In the 1980s, Iranian-backed forces took dozens of Americans hostage in Lebanon and demolished both the U.S. Embassy and the U.S. Marine barracks in Beirut with truck bombs that killed hundreds. President Ronald Reagan was so desperate to free the hostages that he was willing to sell missiles to Iran — a backroom maneuver that blew up into the biggest scandal of the Reagan administration after the proceeds were secretly diverted to the Nicaraguan Contras.
In 1987, Reagan sent U.S. naval forces to prevent Iran from closing the Persian Gulf as part of its war against Iraq. One U.S. Navy frigate was nearly sunk by an Iraqi missile and another by an Iranian mine, but U.S. forces inflicted heavy damages on Iran’s Revolutionary Guard Navy and accidentally shot down an Iranian passenger airliner.
This was the first and last time that U.S. and Iranian forces engaged in direct battle. Iran prefers to do most of its damage via proxies. Following the U.S. invasion of Iraq in 2003, Iranian-sponsored Shiite militias killed hundreds of U.S. service members. President George W. Bush condemned Iran as part of the “Axis of Evil,” but wisely decided against escalating hostilities. The United States was mired in enough wars without starting another one against a nation of 81 million people.
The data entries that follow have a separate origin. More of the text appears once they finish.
section
/-! O7, O8. What the decoder reads at an op boundary that is not the end: UNPACK gives an op-code of the first byte's kind,
or the bytes are too few. The footer's bytes with more after them are no footer. -/

namespace Sys2Proof

theorem decode_footer : decode footer = .ok (.endMark, []) := rfl

theorem decode_cons {b0 : Byte} {rest : List Byte} (h : b0 :: rest ≠ footer) :
    decode (b0 :: rest) = unpack (kindOf b0) b0 rest := if_neg h

/-- R51, R60, R146: UNPACK takes the bytes of its kind and gives an op-code, never END; it fails only when they are too
few. -/
theorem unpack_cases (k : Kind) (b0 : Byte) (rest : List Byte) :
    (rest.length + 1 < k.length ∧ unpack k b0 rest = .error (.shortPayload k)) ∨
      ∃ i left, unpack k b0 rest = .ok (i, left) ∧ i ≠ .endMark ∧ i.length = k.length ∧
        left.length + i.length = rest.length + 1 := by
  cases k with
  | index | diff | run => exact .inr ⟨_, _, rfl, nofun, rfl, rfl⟩
  | luma =>
    match rest with
    | [] => exact .inl ⟨by simp [Kind.length], rfl⟩
    | _ :: _ => exact .inr ⟨_, _, rfl, nofun, rfl, rfl⟩
  | rgb =>
    match rest with
    | [] | [_] | [_, _] => exact .inl ⟨by simp [Kind.length], rfl⟩
    | _ :: _ :: _ :: _ => exact .inr ⟨_, _, rfl, nofun, rfl, rfl⟩
  | rgba =>
    match rest with
    | [] | [_] | [_, _] | [_, _, _] => exact .inl ⟨by simp [Kind.length], rfl⟩
    | _ :: _ :: _ :: _ :: _ => exact .inr ⟨_, _, rfl, nofun, rfl, rfl⟩

theorem kind_length_le (k : Kind) : k.length ≤ 5 := by cases k <;> decide

/-- R62: END is read exactly where the bytes that remain are the footer. -/
theorem decode_eq_endMark_iff (bytes rest : List Byte) :
    decode bytes = .ok (.endMark, rest) ↔ bytes = footer ∧ rest = [] := by
  refine ⟨fun h => ?_, fun ⟨hbytes, hrest⟩ => by rw [hbytes, hrest, decode_footer]⟩
  by_cases hfooter : bytes = footer
  · rw [hfooter, decode_footer] at h
    cases h
    exact ⟨hfooter, rfl⟩
  · cases bytes with
    | nil => cases h
    | cons b0 tl =>
      rw [decode_cons hfooter] at h
      obtain ⟨-, herror⟩ | ⟨i, left, hok, hi, -⟩ := unpack_cases (kindOf b0) b0 tl
      · cases herror.symm.trans h
      · cases hok.symm.trans h
        exact absurd rfl hi

/-! ### INDEX -/

theorem kindOf_of_lt_64 {b0 : Byte} (h : b0.toNat < 64) : kindOf b0 = .index := by
  have hff : b0 ≠ 0xFF := by rintro rfl; exact absurd h (by decide)
  have hfe : b0 ≠ 0xFE := by rintro rfl; exact absurd h (by decide)
  have htag : bits b0 7 6 = 0 := by simp [bits, Nat.div_eq_of_lt h]
  rw [kindOf, if_neg hff, if_neg hfe, if_pos htag]

/-- R53: a byte below 64 that does not begin the footer at the end is the INDEX of that slot. -/
theorem decode_of_lt_64 {b0 : Byte} {rest : List Byte} (h : b0.toNat < 64) (hne : b0 :: rest ≠ footer) :
    decode (b0 :: rest) = .ok (.index ⟨b0.toNat, h⟩, rest) := by
  have hslot : Fin.ofNat 64 (bits b0 5 0) = ⟨b0.toNat, h⟩ := Fin.ext (by simpa [bits, Fin.ofNat] using h)
  rw [decode_cons hne, kindOf_of_lt_64 h, ← hslot]
  rfl

/-! ### The footer's bytes before other bytes -/

/-- A suffix of the footer with more bytes after it is not the footer: the whole footer is then too long, and a shorter
suffix has its 01 where the footer still has a zero. -/
theorem footer_drop_append_ne {k : Nat} {tl : List Byte} (hk : k < 8) (htl : tl ≠ []) :
    footer.drop k ++ tl ≠ footer := by
  intro h
  by_cases hk0 : k = 0
  · subst hk0
    exact htl (List.append_right_eq_self.mp h)
  · have hlt : 7 - k < (footer.drop k).length := by
      rw [List.length_drop, show footer.length = 8 from rfl]
      omega
    have hone : (footer.drop k ++ tl)[7 - k]? = some 1 := by
      rw [List.getElem?_append_left hlt, List.getElem?_drop, show k + (7 - k) = 7 by omega]
      rfl
    have hzero : ∀ j < 7, footer[j]? = some 0 := by decide
    rw [h, hzero (7 - k) (by omega)] at hone
    exact absurd hone (by decide)

/-- R62: each of the footer's zeros with more bytes after the footer is an INDEX of slot 0. -/
theorem decode_footer_drop_append {k : Nat} {tl : List Byte} (hk : k < 7) (htl : tl ≠ []) :
    decode (footer.drop k ++ tl) = .ok (.index 0, footer.drop (k + 1) ++ tl) := by
  have hzero : ∀ j < 7, footer.drop j = 0 :: footer.drop (j + 1) := by decide
  have hne := footer_drop_append_ne (by omega : k < 8) htl
  rw [hzero k hk, List.cons_append] at hne ⊢
  exact decode_of_lt_64 (by decide) hne

end Sys2Proof

open Sys2Proof

/-- Settles O7: five bytes are enough for every kind, so UNPACK does not fail. -/
theorem everyFirstByteIsAnOpCode : Obligations.EveryFirstByteIsAnOpCode := by
  intro b0 rest hlen hne
  obtain ⟨hshort, -⟩ | ⟨i, left, hok, heffect⟩ := unpack_cases (kindOf b0) b0 rest
  · have := kind_length_le (kindOf b0)
    omega
  · exact ⟨i, left, (decode_cons hne).trans hok, heffect⟩

/-- Settles O8: with a byte after them the footer's bytes are one-byte INDEX op-codes, since no suffix of them is then the
footer. -/
theorem footerBytesElsewhereAreEightIndexOps : Obligations.FooterBytesElsewhereAreEightIndexOps := by
  refine ⟨fun x rest => ⟨fun k hk => decode_footer_drop_append hk (List.cons_ne_nil x rest), ?_⟩, decode_eq_endMark_iff⟩
  exact decode_of_lt_64 (by decide) (footer_drop_append_ne (k := 7) (by decide) (List.cons_ne_nil x rest))
end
The Iranians took advantage of Bush’s ill-advised decision to overthrow their nemesis Saddam Hussein to extend Iranian influence across Iraq under the very noses of American occupiers. Iran was already the dominant player in Lebanon. In the past two decades, it has become the dominant player in Iraq, Syria, and Yemen, too. The new Persian Empire stretches from Tehran to Beirut.
The only effective U.S. response to the Iranian threat since Reagan’s tanker war was President Barack Obama’s decision to conclude a deal with Iran in 2015 that would freeze its nuclear program. The deal did nothing to curb Iran’s regional power play and may have even fueled it by lifting economic sanctions — which is why I and others opposed it at the time. But it did at least stop Iran’s development of nuclear weapons. President Trump blundered by exiting the nuclear deal in 2018 and imposing economic sanctions on Iran in 2019, even though it was complying with the agreement.
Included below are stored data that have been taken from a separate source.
-- ==== Sys2Proof/Certificates/Slice0/Obligations.lean ====
section
/-! DEFINITION. The statements for the provers.  Where a premise is `s.Undisturbed` the SIE makes no move between the
accesses of the command and the class driver answers without an action; every other statement holds whatever the class
driver and the SIE do. -/

section
open Sys2Proof Sys2Proof.Machine

/-! ### Encodings -/

/-- O1.  Decoding the words of a well-formed instruction gives the instruction back: no operand bit of R71, R72, R75,
R83, R84 is dropped. -/
def Obligations.DecodeAfterEncode : Prop :=
  ∀ i : Instr, i.wf = true → decode (encode i) = .ok i

/-- O2.  A command word that decodes, and every setup packet, is the encoding of what it decodes to; what it decodes to
is well-formed, but for BIND 0, which BIND refuses (R72, R75, R87, R90, R117). -/
def Obligations.EncodeAfterDecode : Prop :=
  (∀ (cmd arg : Word) (i : Instr), decodeCmd cmd arg = .ok i →
    encode i = .command cmd arg ∧ (i.wf = true ∨ i = .bind 0)) ∧
  (∀ S : BitVec 64, encode (decodeSetup S) = .setup S ∧ (decodeSetup S).wf = true)

/-- O3.  The SETUP row that takes a packet, by type, request code and request type (R76, R78, R87, R141). -/
def Obligations.SetupRowsByFields : Prop :=
  ∀ S : BitVec 64,
    (setupType S = 0#2 → setupRequest S = 0x00 → decodeSetup S =
      .getStatus (setupDirIn S) (setupRecipient S) (setupValue S) (setupIndex S) (setupLength S)) ∧
    (setupType S = 0#2 → setupRequest S = 0x01 → decodeSetup S =
      .clearFeature (setupDirIn S) (setupRecipient S) (setupValue S) (setupIndex S) (setupLength S)) ∧
    (setupType S = 0#2 → setupRequest S = 0x03 → decodeSetup S =
      .setFeature (setupDirIn S) (setupRecipient S) (setupValue S) (setupIndex S) (setupLength S)) ∧
    (setupType S = 0#2 → setupRequest S = 0x05 → decodeSetup S =
      .setAddress (setupDirIn S) (setupRecipient S) (setupValue S) (setupIndex S) (setupLength S)) ∧
    (setupType S = 0#2 → setupRequest S = 0x06 → decodeSetup S =
      .getDescriptor (setupDirIn S) (setupRecipient S) (setupValue S) (setupIndex S) (setupLength S)) ∧
    (setupRequestType S = 0x00 → setupRequest S = 0x09 → decodeSetup S =
      .setConfiguration (setupValue S) (setupIndex S) (setupLength S)) ∧
    (¬(setupType S = 0#2 ∧ (setupRequest S = 0x00 ∨ setupRequest S = 0x01 ∨ setupRequest S = 0x03 ∨
        setupRequest S = 0x05 ∨ setupRequest S = 0x06)) →
      ¬(setupRequestType S = 0x00 ∧ setupRequest S = 0x09) → decodeSetup S = .forward S)

/-- O4.  Words and packets written in spec/95_test_vectors.md (section 0 and V1.1) decode to what they stand for (R72,
R75, R78, R83). -/
def Obligations.SpecWordsDecode : Prop :=
  decodeCmd 0x00000000 0 = .ok .task ∧ decodeCmd 0x00000001 1 = .ok (.bind 1) ∧
  decodeCmd 0x00000012 0x1000 = .ok (.enable 1 0x1000) ∧ decodeCmd 0x00000023 0 = .ok (.disable 2) ∧
  decodeCmd 0x00000014 2 = .ok (.queue 1 2) ∧ decodeCmd 0x00000015 2 = .ok (.dequeue 1 2) ∧
  decodeCmd 0x00000116 0 = .ok (.setHalt 1 true) ∧ decodeCmd 0x00000027 0 = .ok (.fifoFlush 2) ∧
  decodeSetup (setupOfBytes [0x80, 0x06, 0x00, 0x01, 0x00, 0x00, 0x40, 0x00]) =
    .getDescriptor true 0 0x0100 0 0x0040 ∧
  decodeSsr 0x00000008 = [.speedDone false]

/-- O5.  What is refused: reserved and ill-formed command words, BIND 0, QUEUE and DEQUEUE of a handle without a record,
TASK and BIND inside an upcall, class-driver writes to a queued request's record or buffer (R73, R197).  That BIND 0
inside an upcall is a ReservedCommand too, and no ReentrantTask, is the model's choice (assumption 25). -/
def Obligations.RefusedCommandsAndActions : Prop :=
  (∀ (cmd arg : Word) (s : State),
    (8 ≤ (cmdOpc cmd).toNat ∨ cmdRsv cmd ≠ 0 ∨ (cmdV cmd = true ∧ cmdOpc cmd ≠ 6#4) ∨
      (cmdEp cmd ≠ 0 ∧ (cmdOpc cmd = 0#4 ∨ cmdOpc cmd = 1#4)) ∨
      (arg ≠ 0 ∧ (cmdOpc cmd = 0#4 ∨ cmdOpc cmd = 3#4 ∨ cmdOpc cmd = 6#4 ∨ cmdOpc cmd = 7#4)) ∨
      (arg = 0 ∧ cmdOpc cmd = 1#4)) →
    runCommand cmd arg s = .refused .reservedCommand) ∧
  (∀ (cmd arg : Word) (s : State), exec (.reservedCmd cmd arg) s = .refused .reservedCommand) ∧
  (∀ (ep : BitVec 4) (h : Word) (s : State), findRequest h s.reqs = none →
    exec (.queue ep h) s = .refused .unknownHandle ∧ exec (.dequeue ep h) s = .refused .unknownHandle) ∧
  (∀ s : State, 0 < s.dev.upcallDepth →
    exec .task s = .refused .reentrantTask ∧ ∀ d : Word, d ≠ 0 → exec (.bind d) s = .refused .reentrantTask) ∧
  (∀ (h : Word) (r : Request) (s : State), findRequest h s.reqs = some r → r.queuedOn ≠ none →
    (∀ buf, outcome (driverWrite (.reqBuf h buf)) s = .refused .ownershipViolation) ∧
    (∀ length, outcome (driverWrite (.reqLength h length)) s = .refused .ownershipViolation) ∧
    (∀ zero, outcome (driverWrite (.reqZero h zero)) s = .refused .ownershipViolation) ∧
    (∀ cb, outcome (driverWrite (.reqCallback h cb)) s = .refused .ownershipViolation)) ∧
  (∀ (h : Word) (r : Request) (base addr : Word) (b : Byte) (s : State), (h, r) ∈ s.reqs → r.queuedOn ≠ none →
    r.buf = .sysMem base → base.toNat ≤ addr.toNat → addr.toNat < base.toNat + r.length →
    outcome (driverWrite (.memByte addr b)) s = .refused .ownershipViolation)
Pushed into a corner, Iran and its proxies have lashed out by allegedly attacking oil tankers in the Persian Gulf, shooting down a U.S. drone, hitting a major Saudi oil facility with cruise missiles — and now rocketing a compound near Kirkuk, Iraq. The latter attack, which killed an American contractor and injured four U.S. troops on Friday, led Trump to retaliate with airstrikes across Iraq and Syria that killed 25 members of Kataib Hezbollah, the Iranian-backed militia blamed for the rocket attack, and sparked anti-American outrage. The embassy invasion on Tuesday was Iran’s riposte to make clear that it will not bow to American pressure. Your move, Mr. Trump.
The United States has only two ways out of this escalating crisis: fight or negotiate. A war with Iran, as I have previously argued, could be the mother of all quagmires; it could easily spin out of control with tit-for-tat responses of the kind we have seen in recent days. Better to negotiate. That would mean trying to rebuild a tougher nuclear deal in return for the lifting of U.S. sanctions.
But Trump shows little interest in either seriously negotiating or fighting. He has waged economic warfare on Iran while doing nothing to curb its regional aggression; indeed, by withdrawing U.S. troops from part of northern Syria, he has allowed an extension of Iranian influence. So we are left with the worst of all possible worlds: Iran is once again waging a low-intensity conflict, and America once again has no effective response.